## [Task description]
What is wanted is the line holding "f.nom != 0 && (f.srcSpace" and every later line through the end of the entries, set down exactly.

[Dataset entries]
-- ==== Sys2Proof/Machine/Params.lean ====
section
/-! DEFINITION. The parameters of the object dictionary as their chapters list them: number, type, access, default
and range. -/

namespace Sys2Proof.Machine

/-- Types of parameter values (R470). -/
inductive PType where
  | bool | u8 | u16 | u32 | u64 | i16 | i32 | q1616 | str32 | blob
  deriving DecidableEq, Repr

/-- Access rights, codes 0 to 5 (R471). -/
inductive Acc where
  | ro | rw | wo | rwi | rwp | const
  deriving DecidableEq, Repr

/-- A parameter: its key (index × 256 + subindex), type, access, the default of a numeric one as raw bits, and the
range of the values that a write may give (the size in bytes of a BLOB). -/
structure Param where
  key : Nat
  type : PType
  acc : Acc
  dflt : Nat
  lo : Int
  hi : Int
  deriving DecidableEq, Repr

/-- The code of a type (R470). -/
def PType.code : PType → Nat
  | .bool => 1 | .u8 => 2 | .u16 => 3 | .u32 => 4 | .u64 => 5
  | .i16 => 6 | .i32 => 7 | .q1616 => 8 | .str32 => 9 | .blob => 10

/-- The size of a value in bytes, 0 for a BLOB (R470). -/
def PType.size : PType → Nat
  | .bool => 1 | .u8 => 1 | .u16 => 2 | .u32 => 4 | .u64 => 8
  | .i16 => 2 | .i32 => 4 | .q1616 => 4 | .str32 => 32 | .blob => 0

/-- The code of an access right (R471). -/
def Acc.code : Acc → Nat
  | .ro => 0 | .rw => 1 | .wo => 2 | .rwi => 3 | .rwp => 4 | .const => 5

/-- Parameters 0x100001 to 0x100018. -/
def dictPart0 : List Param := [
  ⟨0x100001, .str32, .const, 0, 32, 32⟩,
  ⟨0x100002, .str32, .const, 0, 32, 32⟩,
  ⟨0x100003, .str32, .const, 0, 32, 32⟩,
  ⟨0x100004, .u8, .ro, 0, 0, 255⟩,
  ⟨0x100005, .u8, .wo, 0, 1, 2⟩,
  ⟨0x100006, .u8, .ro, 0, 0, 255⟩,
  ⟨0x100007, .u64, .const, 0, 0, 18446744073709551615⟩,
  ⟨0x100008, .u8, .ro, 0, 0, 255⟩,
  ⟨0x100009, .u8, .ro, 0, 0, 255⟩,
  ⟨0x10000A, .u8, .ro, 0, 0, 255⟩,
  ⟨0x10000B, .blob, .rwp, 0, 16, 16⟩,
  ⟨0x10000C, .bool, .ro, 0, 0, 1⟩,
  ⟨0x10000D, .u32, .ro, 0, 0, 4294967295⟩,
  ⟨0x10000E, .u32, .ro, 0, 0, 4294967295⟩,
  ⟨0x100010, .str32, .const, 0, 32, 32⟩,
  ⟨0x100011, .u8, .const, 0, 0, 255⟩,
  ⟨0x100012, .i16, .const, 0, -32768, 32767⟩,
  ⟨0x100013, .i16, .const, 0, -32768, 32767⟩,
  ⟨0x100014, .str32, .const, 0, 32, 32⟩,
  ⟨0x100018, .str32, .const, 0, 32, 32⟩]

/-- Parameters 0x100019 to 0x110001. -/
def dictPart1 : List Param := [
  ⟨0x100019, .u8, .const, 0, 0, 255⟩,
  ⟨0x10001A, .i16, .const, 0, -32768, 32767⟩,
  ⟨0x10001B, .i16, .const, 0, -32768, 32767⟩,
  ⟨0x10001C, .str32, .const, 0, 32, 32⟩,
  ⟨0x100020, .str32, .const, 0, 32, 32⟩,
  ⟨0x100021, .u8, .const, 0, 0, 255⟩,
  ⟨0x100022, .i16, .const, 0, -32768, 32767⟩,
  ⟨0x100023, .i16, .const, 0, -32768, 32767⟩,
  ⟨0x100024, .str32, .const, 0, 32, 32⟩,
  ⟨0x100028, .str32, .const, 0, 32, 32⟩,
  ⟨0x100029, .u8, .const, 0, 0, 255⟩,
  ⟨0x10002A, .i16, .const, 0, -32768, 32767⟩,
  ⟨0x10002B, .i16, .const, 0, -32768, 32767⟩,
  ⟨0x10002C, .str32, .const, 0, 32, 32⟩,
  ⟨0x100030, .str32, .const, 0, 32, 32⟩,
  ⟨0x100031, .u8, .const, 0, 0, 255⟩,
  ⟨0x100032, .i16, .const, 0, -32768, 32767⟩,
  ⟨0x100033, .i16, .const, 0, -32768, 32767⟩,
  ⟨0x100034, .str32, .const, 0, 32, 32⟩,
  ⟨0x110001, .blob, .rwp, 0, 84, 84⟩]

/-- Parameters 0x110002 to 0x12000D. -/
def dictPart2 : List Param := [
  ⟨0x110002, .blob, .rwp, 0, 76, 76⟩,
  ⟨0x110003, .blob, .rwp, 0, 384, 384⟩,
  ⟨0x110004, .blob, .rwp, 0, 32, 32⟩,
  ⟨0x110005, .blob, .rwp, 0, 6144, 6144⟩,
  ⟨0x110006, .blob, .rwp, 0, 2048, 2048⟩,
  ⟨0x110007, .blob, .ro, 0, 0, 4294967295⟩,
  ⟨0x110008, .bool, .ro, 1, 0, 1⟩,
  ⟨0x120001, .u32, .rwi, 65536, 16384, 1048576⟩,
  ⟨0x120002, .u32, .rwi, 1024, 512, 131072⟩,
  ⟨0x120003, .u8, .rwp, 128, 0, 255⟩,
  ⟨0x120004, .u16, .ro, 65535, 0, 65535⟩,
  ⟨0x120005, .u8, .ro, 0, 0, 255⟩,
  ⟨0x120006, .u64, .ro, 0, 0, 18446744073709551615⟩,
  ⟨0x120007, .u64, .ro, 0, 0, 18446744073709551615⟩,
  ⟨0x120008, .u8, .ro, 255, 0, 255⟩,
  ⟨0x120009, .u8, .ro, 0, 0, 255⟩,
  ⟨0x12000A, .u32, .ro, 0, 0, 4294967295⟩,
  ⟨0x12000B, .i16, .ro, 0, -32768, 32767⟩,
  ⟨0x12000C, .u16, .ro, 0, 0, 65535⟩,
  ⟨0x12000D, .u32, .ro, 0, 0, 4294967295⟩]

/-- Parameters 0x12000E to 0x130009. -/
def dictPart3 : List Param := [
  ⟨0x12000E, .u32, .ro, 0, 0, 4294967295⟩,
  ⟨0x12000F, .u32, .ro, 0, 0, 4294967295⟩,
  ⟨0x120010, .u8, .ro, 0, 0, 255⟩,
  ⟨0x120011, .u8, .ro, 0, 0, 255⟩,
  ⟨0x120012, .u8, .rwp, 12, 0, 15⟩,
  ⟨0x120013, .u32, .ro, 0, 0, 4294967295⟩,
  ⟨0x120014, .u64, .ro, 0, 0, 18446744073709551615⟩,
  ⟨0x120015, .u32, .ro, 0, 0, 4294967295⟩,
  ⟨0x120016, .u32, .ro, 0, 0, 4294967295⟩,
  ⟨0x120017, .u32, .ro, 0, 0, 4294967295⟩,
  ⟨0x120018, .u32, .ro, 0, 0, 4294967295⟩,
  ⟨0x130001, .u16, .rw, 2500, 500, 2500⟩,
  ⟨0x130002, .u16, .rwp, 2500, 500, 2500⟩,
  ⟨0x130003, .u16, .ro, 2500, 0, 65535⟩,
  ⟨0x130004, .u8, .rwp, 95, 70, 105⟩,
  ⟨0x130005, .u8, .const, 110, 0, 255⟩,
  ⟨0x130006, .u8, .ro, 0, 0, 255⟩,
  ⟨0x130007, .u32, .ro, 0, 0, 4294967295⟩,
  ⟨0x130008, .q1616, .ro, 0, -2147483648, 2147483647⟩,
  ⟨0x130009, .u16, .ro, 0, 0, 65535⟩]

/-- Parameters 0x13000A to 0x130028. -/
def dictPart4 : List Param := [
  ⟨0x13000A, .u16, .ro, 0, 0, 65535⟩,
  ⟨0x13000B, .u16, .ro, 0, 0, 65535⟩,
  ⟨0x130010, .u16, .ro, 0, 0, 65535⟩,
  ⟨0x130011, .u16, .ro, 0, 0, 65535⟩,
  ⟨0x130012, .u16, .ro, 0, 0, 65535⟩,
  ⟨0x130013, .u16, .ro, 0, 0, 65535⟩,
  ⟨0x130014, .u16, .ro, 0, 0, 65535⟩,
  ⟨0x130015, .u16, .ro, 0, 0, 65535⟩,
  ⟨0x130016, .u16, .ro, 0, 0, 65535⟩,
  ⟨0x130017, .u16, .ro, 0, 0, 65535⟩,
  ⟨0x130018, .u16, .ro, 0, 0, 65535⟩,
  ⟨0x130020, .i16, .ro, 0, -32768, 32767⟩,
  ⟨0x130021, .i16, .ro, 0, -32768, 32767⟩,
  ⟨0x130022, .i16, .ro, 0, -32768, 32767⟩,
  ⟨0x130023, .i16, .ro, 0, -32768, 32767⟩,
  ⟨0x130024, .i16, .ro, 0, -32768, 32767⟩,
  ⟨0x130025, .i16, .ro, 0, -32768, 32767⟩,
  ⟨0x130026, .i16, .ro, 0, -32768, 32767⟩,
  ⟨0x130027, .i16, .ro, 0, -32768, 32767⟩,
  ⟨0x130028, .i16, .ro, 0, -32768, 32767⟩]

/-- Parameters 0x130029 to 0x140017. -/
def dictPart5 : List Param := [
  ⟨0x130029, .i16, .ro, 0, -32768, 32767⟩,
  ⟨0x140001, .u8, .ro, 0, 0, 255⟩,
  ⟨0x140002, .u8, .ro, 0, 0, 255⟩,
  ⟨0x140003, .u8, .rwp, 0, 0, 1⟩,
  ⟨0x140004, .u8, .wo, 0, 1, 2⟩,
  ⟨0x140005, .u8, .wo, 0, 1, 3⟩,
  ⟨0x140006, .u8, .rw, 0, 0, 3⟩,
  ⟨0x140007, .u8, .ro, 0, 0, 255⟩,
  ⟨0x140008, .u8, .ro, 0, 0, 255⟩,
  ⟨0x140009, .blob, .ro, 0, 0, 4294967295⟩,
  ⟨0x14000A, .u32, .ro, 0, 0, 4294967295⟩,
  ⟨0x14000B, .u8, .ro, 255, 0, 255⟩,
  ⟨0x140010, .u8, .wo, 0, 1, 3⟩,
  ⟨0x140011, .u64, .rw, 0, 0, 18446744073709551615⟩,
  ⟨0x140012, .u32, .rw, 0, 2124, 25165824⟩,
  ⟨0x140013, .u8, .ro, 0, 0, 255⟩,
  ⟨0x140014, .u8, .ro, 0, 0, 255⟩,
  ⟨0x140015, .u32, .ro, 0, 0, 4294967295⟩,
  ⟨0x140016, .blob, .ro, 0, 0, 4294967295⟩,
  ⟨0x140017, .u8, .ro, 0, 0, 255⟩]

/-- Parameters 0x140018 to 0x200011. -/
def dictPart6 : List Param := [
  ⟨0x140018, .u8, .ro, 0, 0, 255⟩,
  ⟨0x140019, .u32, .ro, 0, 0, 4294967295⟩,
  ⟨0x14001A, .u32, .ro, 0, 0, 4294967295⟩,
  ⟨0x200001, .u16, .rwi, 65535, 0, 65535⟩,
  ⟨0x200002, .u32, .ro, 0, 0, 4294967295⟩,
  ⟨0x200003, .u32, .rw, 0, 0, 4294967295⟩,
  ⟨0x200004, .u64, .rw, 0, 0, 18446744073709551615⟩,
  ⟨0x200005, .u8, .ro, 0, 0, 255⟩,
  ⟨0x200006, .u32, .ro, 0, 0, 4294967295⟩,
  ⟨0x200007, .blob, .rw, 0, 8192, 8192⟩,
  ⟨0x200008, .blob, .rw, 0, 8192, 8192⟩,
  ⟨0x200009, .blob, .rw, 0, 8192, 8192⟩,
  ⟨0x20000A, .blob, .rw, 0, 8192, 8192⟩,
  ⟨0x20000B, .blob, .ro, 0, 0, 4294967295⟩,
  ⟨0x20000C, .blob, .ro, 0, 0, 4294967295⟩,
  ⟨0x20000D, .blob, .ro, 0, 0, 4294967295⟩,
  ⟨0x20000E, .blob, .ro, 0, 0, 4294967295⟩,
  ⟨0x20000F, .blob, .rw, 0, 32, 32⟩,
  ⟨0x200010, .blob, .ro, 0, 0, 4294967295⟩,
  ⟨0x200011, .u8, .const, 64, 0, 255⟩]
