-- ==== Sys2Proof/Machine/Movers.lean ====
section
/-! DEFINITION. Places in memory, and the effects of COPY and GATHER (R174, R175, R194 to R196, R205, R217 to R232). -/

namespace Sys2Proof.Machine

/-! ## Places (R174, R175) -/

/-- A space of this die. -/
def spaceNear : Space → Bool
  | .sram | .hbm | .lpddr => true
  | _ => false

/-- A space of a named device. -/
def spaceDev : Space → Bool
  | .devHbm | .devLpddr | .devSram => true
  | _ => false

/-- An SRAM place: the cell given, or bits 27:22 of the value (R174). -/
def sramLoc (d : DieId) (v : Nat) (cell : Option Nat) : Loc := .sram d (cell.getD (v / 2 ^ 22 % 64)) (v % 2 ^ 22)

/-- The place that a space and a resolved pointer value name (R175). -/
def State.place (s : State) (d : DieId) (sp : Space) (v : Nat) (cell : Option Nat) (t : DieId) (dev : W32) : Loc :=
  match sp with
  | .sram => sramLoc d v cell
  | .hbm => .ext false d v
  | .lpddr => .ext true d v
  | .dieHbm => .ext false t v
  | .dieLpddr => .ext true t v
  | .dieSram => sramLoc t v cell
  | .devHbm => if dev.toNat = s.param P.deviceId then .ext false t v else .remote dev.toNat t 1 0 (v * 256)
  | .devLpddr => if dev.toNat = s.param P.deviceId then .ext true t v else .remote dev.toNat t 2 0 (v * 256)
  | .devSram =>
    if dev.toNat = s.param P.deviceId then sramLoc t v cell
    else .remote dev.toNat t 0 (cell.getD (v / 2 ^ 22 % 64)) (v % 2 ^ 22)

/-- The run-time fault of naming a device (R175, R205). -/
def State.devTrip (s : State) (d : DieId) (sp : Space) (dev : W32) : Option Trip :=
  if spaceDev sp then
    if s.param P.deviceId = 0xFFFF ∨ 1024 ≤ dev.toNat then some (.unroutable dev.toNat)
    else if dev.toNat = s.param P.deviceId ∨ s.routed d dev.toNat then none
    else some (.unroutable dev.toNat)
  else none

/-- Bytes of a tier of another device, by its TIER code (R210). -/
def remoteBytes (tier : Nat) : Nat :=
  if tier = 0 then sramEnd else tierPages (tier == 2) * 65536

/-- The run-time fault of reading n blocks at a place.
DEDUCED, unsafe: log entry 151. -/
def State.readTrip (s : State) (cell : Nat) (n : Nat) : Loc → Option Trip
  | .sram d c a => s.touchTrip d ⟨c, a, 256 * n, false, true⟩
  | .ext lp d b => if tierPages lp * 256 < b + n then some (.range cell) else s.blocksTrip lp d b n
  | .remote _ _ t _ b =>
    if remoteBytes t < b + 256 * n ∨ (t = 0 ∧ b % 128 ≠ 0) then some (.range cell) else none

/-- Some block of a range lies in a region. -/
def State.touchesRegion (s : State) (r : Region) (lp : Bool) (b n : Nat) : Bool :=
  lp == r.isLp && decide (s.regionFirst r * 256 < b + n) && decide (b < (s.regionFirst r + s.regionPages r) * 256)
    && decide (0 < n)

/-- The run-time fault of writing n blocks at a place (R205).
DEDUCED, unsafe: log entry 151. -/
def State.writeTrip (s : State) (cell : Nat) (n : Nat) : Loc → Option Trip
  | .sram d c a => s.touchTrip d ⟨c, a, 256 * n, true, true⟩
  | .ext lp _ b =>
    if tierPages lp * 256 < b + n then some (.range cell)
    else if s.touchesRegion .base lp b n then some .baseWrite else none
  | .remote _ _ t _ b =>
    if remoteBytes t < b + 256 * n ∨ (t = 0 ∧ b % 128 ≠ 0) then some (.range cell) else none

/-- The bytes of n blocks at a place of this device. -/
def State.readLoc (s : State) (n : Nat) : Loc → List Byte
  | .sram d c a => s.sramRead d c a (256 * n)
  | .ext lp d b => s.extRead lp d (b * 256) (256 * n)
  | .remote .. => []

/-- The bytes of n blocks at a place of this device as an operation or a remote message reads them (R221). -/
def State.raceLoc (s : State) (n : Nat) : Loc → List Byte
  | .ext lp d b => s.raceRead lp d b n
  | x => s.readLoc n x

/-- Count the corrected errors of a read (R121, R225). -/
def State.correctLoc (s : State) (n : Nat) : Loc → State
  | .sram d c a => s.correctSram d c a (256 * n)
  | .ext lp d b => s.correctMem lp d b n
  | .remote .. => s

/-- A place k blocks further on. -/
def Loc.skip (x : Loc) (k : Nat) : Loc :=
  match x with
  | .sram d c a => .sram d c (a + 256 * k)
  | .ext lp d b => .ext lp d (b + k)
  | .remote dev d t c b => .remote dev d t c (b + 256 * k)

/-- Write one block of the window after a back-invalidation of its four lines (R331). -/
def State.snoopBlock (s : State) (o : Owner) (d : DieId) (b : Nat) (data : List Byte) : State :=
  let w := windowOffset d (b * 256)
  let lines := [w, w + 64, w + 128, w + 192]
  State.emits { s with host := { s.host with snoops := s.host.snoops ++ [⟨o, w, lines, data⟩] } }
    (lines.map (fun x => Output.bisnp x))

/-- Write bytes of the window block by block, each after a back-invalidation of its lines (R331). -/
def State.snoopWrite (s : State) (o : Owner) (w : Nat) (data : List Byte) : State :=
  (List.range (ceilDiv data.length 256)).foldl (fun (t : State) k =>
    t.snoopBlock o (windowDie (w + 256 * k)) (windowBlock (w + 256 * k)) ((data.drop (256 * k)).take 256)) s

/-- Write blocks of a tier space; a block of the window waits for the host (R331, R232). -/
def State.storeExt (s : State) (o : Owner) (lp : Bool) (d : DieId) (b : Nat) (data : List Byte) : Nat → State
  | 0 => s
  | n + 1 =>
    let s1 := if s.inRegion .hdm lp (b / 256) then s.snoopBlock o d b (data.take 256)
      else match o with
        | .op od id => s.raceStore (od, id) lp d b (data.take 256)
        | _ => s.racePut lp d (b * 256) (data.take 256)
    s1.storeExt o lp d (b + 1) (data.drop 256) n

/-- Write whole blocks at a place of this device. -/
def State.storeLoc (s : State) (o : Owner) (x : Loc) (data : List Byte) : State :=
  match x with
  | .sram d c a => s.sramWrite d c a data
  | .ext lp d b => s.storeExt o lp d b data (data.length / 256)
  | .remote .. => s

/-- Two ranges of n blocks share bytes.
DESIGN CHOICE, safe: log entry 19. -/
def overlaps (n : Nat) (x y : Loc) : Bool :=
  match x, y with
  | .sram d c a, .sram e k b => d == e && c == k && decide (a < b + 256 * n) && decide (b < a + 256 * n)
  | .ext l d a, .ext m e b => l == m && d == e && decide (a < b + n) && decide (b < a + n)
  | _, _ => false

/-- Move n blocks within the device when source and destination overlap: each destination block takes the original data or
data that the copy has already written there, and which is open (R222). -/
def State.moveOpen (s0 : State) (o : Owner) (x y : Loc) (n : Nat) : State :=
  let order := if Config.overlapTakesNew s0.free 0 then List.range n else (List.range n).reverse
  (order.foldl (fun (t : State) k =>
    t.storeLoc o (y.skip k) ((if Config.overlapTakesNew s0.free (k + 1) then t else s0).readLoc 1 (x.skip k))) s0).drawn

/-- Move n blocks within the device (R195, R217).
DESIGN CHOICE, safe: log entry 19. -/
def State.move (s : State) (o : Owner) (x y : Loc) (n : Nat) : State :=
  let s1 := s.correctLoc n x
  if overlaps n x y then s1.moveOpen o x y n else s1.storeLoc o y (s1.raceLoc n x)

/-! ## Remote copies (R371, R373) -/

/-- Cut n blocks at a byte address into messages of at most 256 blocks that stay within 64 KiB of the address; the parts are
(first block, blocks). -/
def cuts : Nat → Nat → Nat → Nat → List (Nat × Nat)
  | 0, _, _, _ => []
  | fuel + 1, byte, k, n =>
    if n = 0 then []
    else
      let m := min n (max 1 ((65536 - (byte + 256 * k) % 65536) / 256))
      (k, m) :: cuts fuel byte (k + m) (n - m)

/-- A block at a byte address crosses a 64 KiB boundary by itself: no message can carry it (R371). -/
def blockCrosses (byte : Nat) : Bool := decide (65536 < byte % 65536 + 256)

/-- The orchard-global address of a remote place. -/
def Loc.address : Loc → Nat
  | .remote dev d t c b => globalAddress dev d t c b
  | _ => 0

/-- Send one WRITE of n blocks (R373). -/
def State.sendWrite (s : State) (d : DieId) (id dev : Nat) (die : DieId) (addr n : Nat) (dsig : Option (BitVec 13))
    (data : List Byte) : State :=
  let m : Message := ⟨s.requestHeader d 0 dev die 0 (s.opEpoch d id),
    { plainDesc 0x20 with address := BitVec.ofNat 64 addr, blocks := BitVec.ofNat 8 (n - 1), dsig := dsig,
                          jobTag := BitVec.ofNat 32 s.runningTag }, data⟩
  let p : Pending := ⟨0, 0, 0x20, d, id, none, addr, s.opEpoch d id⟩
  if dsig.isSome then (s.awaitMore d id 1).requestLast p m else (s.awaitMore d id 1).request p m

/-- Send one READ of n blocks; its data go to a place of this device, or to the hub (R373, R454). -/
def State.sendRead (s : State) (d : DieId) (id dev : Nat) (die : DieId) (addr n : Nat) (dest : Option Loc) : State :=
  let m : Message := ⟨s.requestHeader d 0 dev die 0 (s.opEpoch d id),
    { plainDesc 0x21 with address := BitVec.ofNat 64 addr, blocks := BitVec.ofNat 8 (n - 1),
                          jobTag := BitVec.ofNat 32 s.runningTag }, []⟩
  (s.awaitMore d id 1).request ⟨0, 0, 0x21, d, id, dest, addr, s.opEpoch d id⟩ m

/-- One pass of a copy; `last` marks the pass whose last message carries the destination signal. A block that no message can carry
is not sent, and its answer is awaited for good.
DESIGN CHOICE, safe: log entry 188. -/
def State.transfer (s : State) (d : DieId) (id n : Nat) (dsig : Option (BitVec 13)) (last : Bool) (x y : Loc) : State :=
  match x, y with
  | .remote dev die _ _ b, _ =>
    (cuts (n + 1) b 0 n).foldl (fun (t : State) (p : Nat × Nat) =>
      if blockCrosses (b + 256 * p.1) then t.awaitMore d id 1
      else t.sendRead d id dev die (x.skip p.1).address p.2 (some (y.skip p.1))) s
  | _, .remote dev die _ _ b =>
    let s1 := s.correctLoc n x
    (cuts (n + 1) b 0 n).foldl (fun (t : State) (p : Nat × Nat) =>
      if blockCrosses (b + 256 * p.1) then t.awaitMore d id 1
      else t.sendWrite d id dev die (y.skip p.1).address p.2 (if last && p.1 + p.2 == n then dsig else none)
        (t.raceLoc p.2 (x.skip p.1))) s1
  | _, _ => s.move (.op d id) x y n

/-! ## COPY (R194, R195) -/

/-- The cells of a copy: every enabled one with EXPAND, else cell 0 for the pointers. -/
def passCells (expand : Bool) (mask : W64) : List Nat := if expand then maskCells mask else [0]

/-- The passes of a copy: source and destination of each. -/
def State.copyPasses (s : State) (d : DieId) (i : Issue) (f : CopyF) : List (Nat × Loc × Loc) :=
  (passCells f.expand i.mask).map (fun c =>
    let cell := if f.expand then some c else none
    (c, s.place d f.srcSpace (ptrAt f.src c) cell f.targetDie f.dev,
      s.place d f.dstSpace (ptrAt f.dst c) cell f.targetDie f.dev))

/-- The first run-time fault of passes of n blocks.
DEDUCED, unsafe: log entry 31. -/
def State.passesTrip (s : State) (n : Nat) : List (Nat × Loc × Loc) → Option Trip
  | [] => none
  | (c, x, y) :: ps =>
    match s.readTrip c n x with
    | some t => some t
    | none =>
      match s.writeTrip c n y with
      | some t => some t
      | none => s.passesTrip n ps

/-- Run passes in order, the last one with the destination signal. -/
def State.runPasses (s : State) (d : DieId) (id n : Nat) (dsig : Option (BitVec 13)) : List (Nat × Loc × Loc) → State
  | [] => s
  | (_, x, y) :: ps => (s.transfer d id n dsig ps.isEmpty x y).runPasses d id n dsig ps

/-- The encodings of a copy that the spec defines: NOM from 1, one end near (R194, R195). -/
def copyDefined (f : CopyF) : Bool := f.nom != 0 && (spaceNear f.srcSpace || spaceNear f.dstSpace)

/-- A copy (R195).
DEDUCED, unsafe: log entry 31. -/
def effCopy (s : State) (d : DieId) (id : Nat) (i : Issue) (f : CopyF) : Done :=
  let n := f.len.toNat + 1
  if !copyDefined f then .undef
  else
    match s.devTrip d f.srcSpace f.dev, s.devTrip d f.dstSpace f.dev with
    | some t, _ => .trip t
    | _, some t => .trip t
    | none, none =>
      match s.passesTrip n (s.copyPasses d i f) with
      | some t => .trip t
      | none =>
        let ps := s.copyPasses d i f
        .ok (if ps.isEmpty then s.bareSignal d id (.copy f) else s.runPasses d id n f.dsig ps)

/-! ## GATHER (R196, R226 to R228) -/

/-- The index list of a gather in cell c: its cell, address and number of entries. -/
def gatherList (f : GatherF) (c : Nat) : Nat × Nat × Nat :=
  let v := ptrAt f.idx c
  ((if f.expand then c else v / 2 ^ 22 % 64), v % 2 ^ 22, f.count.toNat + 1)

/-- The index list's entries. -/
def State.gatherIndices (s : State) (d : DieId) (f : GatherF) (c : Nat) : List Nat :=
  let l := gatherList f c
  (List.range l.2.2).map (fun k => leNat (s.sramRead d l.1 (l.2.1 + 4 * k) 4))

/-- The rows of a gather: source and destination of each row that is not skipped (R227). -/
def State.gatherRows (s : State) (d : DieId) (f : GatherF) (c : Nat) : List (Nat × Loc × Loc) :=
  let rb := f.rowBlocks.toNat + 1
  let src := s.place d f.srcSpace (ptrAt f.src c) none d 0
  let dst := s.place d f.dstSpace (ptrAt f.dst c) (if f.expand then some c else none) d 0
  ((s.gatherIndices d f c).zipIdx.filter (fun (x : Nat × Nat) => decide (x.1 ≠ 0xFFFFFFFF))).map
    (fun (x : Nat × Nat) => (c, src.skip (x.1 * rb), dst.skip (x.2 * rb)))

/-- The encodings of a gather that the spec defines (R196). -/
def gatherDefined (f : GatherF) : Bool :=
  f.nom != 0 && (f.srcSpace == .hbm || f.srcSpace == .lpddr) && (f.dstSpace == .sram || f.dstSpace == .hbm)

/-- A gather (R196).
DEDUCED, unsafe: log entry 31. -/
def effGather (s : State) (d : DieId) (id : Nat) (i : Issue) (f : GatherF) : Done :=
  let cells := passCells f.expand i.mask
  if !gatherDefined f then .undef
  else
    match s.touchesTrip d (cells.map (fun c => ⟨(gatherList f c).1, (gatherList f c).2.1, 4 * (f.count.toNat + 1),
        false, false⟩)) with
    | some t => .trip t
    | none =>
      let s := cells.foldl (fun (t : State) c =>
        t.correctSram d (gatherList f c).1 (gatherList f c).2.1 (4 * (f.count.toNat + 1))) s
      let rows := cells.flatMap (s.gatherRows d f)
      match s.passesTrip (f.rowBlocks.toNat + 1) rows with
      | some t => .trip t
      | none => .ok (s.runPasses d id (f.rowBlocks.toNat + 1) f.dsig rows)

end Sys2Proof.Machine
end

## [Task response]
  f.nom != 0 && (f.srcSpace == .hbm || f.srcSpace == .lpddr) && (f.dstSpace == .sram || f.dstSpace == .hbm)

/-- A gather (R196).
DEDUCED, unsafe: log entry 31. -/
def effGather (s : State) (d : DieId) (id : Nat) (i : Issue) (f : GatherF) : Done :=
  let cells := passCells f.expand i.mask
  if !gatherDefined f then .undef
  else
    match s.touchesTrip d (cells.map (fun c => ⟨(gatherList f c).1, (gatherList f c).2.1, 4 * (f.count.toNat + 1),
        false, false⟩)) with
    | some t => .trip t
    | none =>
      let s := cells.foldl (fun (t : State) c =>
        t.correctSram d (gatherList f c).1 (gatherList f c).2.1 (4 * (f.count.toNat + 1))) s
      let rows := cells.flatMap (s.gatherRows d f)
      match s.passesTrip (f.rowBlocks.toNat + 1) rows with
      | some t => .trip t
      | none => .ok (s.runPasses d id (f.rowBlocks.toNat + 1) f.dsig rows)

end Sys2Proof.Machine
end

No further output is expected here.